Noticed lately that my egg is slow to heat up. More specifically, when running up to high temps for steaks, it comes up slowly to 250-300, seems to stall, then runs up to 400-450, stalls again, then runs up another 100 or so to 500-550. After stalling again, it will go to 600-650, at which point I usually can't stand it anymore ans start cooking. Results are fine, just frustrated with how long it takes to run up. 30-40 minutes or more to reach searing temps. Impatient, or normal? Seems longer than usual. Any thoughts?


----------



## wareagle50 (Aug 2, 2008)

Have you changed brand of lump charcoal? Certain ones burns hotter faster. It could also be your gasket is shot.


----------



## Lil' Scout (Oct 1, 2007)

My wifes blow dryer solved that problem for me. Well...at least until she discovered it on my Egg table one morning.:whistling:


----------



## joebuck (Oct 1, 2007)

Have you cleaned it recently? Might not be getting good air flow due to ash build up.


----------



## AUtiger01 (Oct 17, 2007)

Wirelessly posted



joebuck said:


> Have you cleaned it recently? Might not be getting good air flow due to ash build up.

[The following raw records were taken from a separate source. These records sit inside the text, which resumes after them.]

-- ==== Sys2Proof/Machine/Mem.lean ====
section
/-! DEFINITION. Physical memory, versions and stash copies: reading and writing bytes, keeping outside copies coherent
(R239 to R241), publishing a version (R310 to R312), rings in memory (R272), and page walks with their caches
(R321 to R328). -/
namespace Sys2Proof.Machine

/-! ### Bytes -/

/-- The byte at an address. -/
def Memory.read : Memory → Nat → Byte
  | [], _ => Config.freshByte
  | (a, b) :: m, x => if x = a then b else if x < a then Config.freshByte else Memory.read m x

/-- Memory with the byte at an address replaced, in canonical form. -/
def Memory.write : Memory → Nat → Byte → Memory
  | [], x, v => if v = Config.freshByte then [] else [(x, v)]
  | (a, b) :: m, x, v =>
    if x < a then (if v = Config.freshByte then (a, b) :: m else (x, v) :: (a, b) :: m)
    else if x = a then (if v = Config.freshByte then m else (a, v) :: m)
    else (a, b) :: Memory.write m x v

/-- `n` bytes from an address up. -/
def Memory.readBytes (m : Memory) (a : Nat) : Nat → List Byte
  | 0 => []
  | n + 1 => m.read a :: Memory.readBytes m (a + 1) n

/-- Memory with bytes written from an address up. -/
def Memory.writeBytes (m : Memory) (a : Nat) : List Byte → Memory
  | [] => m
  | b :: bs => (m.write a b).writeBytes (a + 1) bs

/-- The byte that a version holds at an address. -/
def cellAt : List Host.Cell → Nat → Option Byte
  | [], _ => none
  | (a, b) :: m, x => if x = a then some b else if x < a then none else cellAt m x

/-- A version with a byte put in. -/
def cellPut : List Host.Cell → Nat → Byte → List Host.Cell
  | [], x, v => [(x, v)]
  | (a, b) :: m, x, v => if x < a then (x, v) :: (a, b) :: m else if x = a then (a, v) :: m else (a, b) :: cellPut m x v

/-- The number of 128-byte lines that cells rising by address lie in; `last` is the line counted last, plus 1. -/
def cellLines : List Host.Cell → Nat → Nat
  | [], _ => 0
  | (a, _) :: m, last => if a / 128 + 1 = last then cellLines m last else 1 + cellLines m (a / 128 + 1)

/-- A line of 128 bytes as bytes. -/
def lineBytes (d : BitVec 1024) : List Byte := (List.range 128).map (fun i => d.extractLsb' (8 * i) 8)

/-- The byte of a line at an offset. -/
def lineGet (d : BitVec 1024) (i : Nat) : Byte := d.extractLsb' (8 * i) 8

/-- A line with the byte at an offset replaced. -/
def linePut (d : BitVec 1024) (i : Nat) (v : Byte) : BitVec 1024 :=
  (d &&& ~~~((0xFF#1024) <<< (8 * i))) ||| ((v.setWidth 1024) <<< (8 * i))

/-! ### Physical addresses (R321) -/

/-- The node of a physical address. -/
def paNode (pa : Nat) : Nat := bitsAt pa 43 9

/-- The local offset of a physical address. -/
def paOffset (pa : Nat) : Nat := pa % 2 ^ 43
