-- ==== Sys2Proof/Machine/Access.lean ====
section
/-! DEFINITION. A thread's access to memory: where it goes (R148, R165, R236, R238, R321), what watches it (R366), what a
write does as it leaves its agent (R297, R298, R317), races (R154, R155), outstanding stores and fences (R152, R157 to R162),
and loads and stores of each kind. -/
namespace Sys2Proof.Machine

/-! ### The stream of an access (R149, R150, R164) -/

/-- The stream's entry as a bundle sees it. -/
def State.streamCfg (s : State) (b q : Nat) : BitVec 6 := ((s.ctx (s.bundle b).asid).streamcfg).getD q 0

/-- The DIRECT bit of a stream as a bundle sees it. -/
def State.streamDirect (s : State) (b q : Nat) : Bool := (s.streamCfg b q).getLsbD 3

/-- The version that a bundle's direct or other accesses act in (R164, R352), while it takes writes (R311). -/
def State.verOf (s : State) (b : Nat) (direct : Bool) : Option Nat :=
  match (s.bundle b).team with
  | some t => if s.versioned t && !direct && (s.team t).verOpen then some t else none
  | none => none

/-- The version that a bundle's accesses on a stream act in (R164, R352). -/
def State.streamVer (s : State) (b q : Nat) : Option Nat := s.verOf b (s.streamDirect b q)

/-- The number of no stream: a strong one, with no check of sizes. -/
def noStream : Nat := 16

/-! ### Watchpoints (R366, R367) -/

/-- The selector of a watchpoint admits a bundle (R366). -/
def State.watchSelects (s : State) (b : Nat) (wpm : DWord) : Bool :=
  let x := s.bundle b
  let kind := wpm.extractLsb' 18 2
  let teamIs := (x.team.map (fun t => (s.team t).index)) == some (wpm.extractLsb' 32 32).toNat
  kind == 0 || (kind == 1 && teamIs) || (kind == 2 && teamIs && x.bidx == (wpm.extractLsb' 20 12).toNat)

/-- The bytes of an access that a watchpoint watches, as in its BMASK. -/
def watchedBytes (wpa wpm : DWord) (va : DWord) (size : Nat) : BitVec 16 :=
  if !wpa.getLsbD 63 then 0 else
  let base := (wpa.extractLsb' 4 52).toNat * 16
  (List.range 16).foldl (fun m i =>
    if wpm.getLsbD i && va.toNat ≤ base + i && base + i < va.toNat + size then m ||| (1#16 <<< i) else m) 0

/-- The access reads or writes as TYPE asks (R366). -/
def watchType (wpm : DWord) (reads writes : Bool) : Bool := (reads && wpm.getLsbD 16) || (writes && wpm.getLsbD 17)

/-- The lowest watchpoint that a core access of a bundle hits (R366, R367). -/
def State.watchHit (s : State) (b : Nat) (va : DWord) (size : Nat) (reads writes : Bool) : Option Nat :=
  let c := s.ctx (s.bundle b).asid
  (List.range 8).find? (fun i =>
    let a := c.wpa.getD i 0
    let m := c.wpm.getD i 0
    watchType m reads writes && watchedBytes a m va size != 0 && s.watchSelects b m)

/-! ### Where an access goes (R165) -/

/-- Where an access of a thread goes, or why it does not. -/
inductive Target where
  /-- Memory of this device, at a local offset, in a version perhaps, behind a device page or not (R324). -/
  | mem (off : Nat) (ver : Option Nat) (dev : Bool)
  /-- A line of a backed window that holds its data, at an offset in the line. -/
  | line (team win num off : Nat)
  /-- A SCRATCH window, at an offset. -/
  | scratch (team win off : Nat)
  /-- A line that is INVALID or FILLING, with its home. -/
  | fill (team win num pa : Nat)
  /-- The device windows. -/
  | device (pa : Nat)
  /-- Another node, over a Span link. -/
  | remote (pa link : Nat)
  /-- Another node that no usable link reaches (R403). -/
  | unreachable
  /-- The access faults. -/
  | trap (i : TrapInfo)
  deriving DecidableEq, Repr

/-- The fault record fields of an access (R349). -/
def accessTrap (c : BitVec 8) (va : DWord) (size q : Nat) : TrapInfo :=
  { TrapInfo.of c with addr := va, size := size, bmask := BitVec.ofNat 16 (2 ^ size - 1), stream := q }

/-- The window of a team that holds an address (R236). -/
def Team.windowAt (t : Team) (va : DWord) : Option Window :=
  t.windows.find? (fun w => w.base.toNat ≤ va.toNat && va.toNat < w.base.toNat + w.size)

/-- The leaf maps a device page (R323). -/
def leafDevice (leaf : DWord) : Bool := leaf.extractLsb' 58 2 == 1

/-- The stop of a watchpoint before an access (R165 step 5, R367); a lane with SKIP set passes (R359). -/
def State.watchStop (s : State) (b l : Nat) (va : DWord) (size q : Nat) (reads writes : Bool) (t : Target) : Target :=
  if (s.thread b l).skip then t else
  match s.watchHit b va size reads writes with
  | some i => .trap { accessTrap causeWatchpoint va size q with aux := i }
  | none => t

/-- MODEL'S OWN: a load of the device windows waits for the thread's own outstanding stores to them; the wait is written as the
fill of a window that no team has. -/
def Target.busy : Target := .fill 0 64 0 0

/-- A thread has a store to the device windows outstanding. -/
def Thread.deviceStore (t : Thread) : Bool :=
  t.out.any (fun p => match p with
    | .store x => x.link.isNone && x.pa ≥ lpddrEnd
    | .fence _ => false)

/-- Steps 1 to 5 of R165 for one access of a lane that is `direct` or not: alignment, range, translation, stash, watchpoints. -/
def State.locateAs (s : State) (b l : Nat) (va : DWord) (size q : Nat) (direct : Bool) (k : Access) : State × Target :=
  let bad (c : BitVec 8) : Target := .trap (accessTrap c va size q)
  let reads := !(k == .write || k == .engineWrite)
  let stop (s : State) (t : Target) : Target := s.watchStop b l va size q reads k.isStore t
  if va.toNat % size != 0 then (s, bad causeMisaligned)
  else if !vaValid va then (s, bad causeOutOfRange)
  else if vaPrivate va then
    match (s.bundle b).team with
    | none => (s, bad causeOutOfRange)
    | some t => match (s.team t).windowAt va with
      | none => (s, bad causeStashAccess)
      | some w => (s, stop s (.scratch t w.num (va.toNat - w.base.toNat)))
  else match s.xlate (s.bundle b).coreNo (s.bundle b).asid va k with
    | (s, .absent r) => (s, .trap { accessTrap causePage va size q with access := k.bits, reason := r })
    | (s, .prot) => (s, bad causeProtection)
    | (s, .ok pa leaf) =>
      if !s.paExists pa then (s, bad causeOutOfRange) else
      let ordinary : Target :=
        if !s.isLocal pa then (match s.routeOf pa with
          | some i => .remote pa i
          | none => .unreachable)
        else if s.paDevice pa then (if reads && (s.thread b l).deviceStore then Target.busy else .device pa)
        else .mem (paOffset pa) (s.verOf b direct) (leafDevice leaf)
      match (s.bundle b).team with
      | none => (s, stop s ordinary)
      | some t => match (s.team t).windowAt va with
        | none => (s, stop s ordinary)
        | some w =>
          if (k.isStore && w.mode == .ro) || (s.versioned t && direct != w.direct) then (s, bad causeStashAccess)
          else if leafDevice leaf then (s, bad causeStashAccess)
          else
            let n := (va.toNat - w.base.toNat) / 128
            let home := s.homeOf pa / 128 * 128
            match w.line n with
            | some x =>
              if x.st == .filling then (s, stop s (.fill t w.num n home)) else (s, stop s (.line t w.num n (va.toNat % 128)))
            | none => (s, stop s (if (s.lineLink (!s.isLocal pa) home).isSome then .fill t w.num n home else .unreachable))

/-- Steps 1 to 5 of R165 for one access of a lane on a stream. -/
def State.locate (s : State) (b l : Nat) (va : DWord) (size q : Nat) (k : Access) : State × Target :=
  s.locateAs b l va size q (s.streamDirect b q) k

/-- A home of a line is on another node. -/
def remoteHome (home : Nat) : Bool := 2 ^ 52 ≤ home

/-- A line that has been requested from home (R239). -/
def Line.requested (n pa : Nat) (link : Option Sent) : Line := ⟨n, .filling, false, pa, remoteHome pa, 0, 0, 0, 0, false, link⟩

/-- Request a line from home (R239): an INVALID line becomes FILLING, where a link reaches its home (R402, R403). -/
def State.startFill (s : State) (t w n pa : Nat) : State :=
  match ((s.team t).window w).bind (fun x => x.line n), s.lineLink (remoteHome pa) pa with
  | none, some link => s.modWindow t w (fun x => { x with lines := x.lines ++ [Line.requested n pa link] })
  | _, _ => s

/-- Begin the fill that a target waits for. -/
def State.beginFill (s : State) : Target → State
  | .fill t w n pa => s.startFill t w n pa
  | _ => s

/-- The access waits for a fill. -/
def Target.isFill : Target → Bool
  | .fill _ _ _ _ => true
  | _ => false

/-- No link reaches the address. -/
def Target.isUnreachable : Target → Bool
  | .unreachable => true
  | _ => false

/-- The trap of a target. -/
def Target.trapOf : Target → Option TrapInfo
  | .trap i => some i
  | _ => none

/-! ### What a write does as it leaves its agent (R297, R298, R317) -/

/-- The field size of a monitor (R296). -/
def Monitor.size (m : Monitor) : Nat := if m.fmt = 0 || m.fmt = 2 then 8 else 4

/-- An address is the first byte of a field (R296). -/
def Monitor.isField (m : Monitor) (a : Nat) : Bool :=
  let first := m.base.toNat + m.foff
  first ≤ a && (a - first) % m.stride == 0 && a + m.size ≤ m.base.toNat + m.limit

What Joe said. Take it apart and clean all the ash out.


----------



## Hot Reels (Oct 3, 2007)

Ash build up under the bowl (take the guts out and clean) also lost of small pieces of coal will do that
Sky


----------



## Jason (Oct 2, 2007)

Hot Reels said:


> Ash build up under the bowl (take the guts out and clean) also lost of small pieces of coal will do that
> Sky


 
On the nose!!!:thumbsup:


----------



## FL-Law (Dec 27, 2010)

Lil' Scout said:


> My wifes blow dryer solved that problem for me. Well...at least until she discovered it on my Egg table one morning.:whistling:


 
haha.....Yeah, mine got a little mad at me for doing the same thing. I had to buy her a new one :thumbdown:


----------



## Snagged Line (Sep 30, 2007)

My Egg is the only one that gets enough condensation inside it that the lump coal gets damp between uses.It has always been this way since new. It is slow to light, it smokes badly and takes forever to get up to the higher temps. I usually let it burn out each time I use it rather than try to save the unburned coal unless I know I will use it again right away. The fresh, Dry coal works like it is suposed to every time........ Good luck, please follow up if you get it worked out. might learn somthing.....


----------



## LITECATCH (Oct 2, 2007)

Dennis, do you have a cover for your egg? I have never heard of the charcoal getting damp.


----------



## 82whaler (Sep 28, 2007)

LITECATCH said:


> Dennis, do you have a cover for your egg? I have never heard of the charcoal getting damp.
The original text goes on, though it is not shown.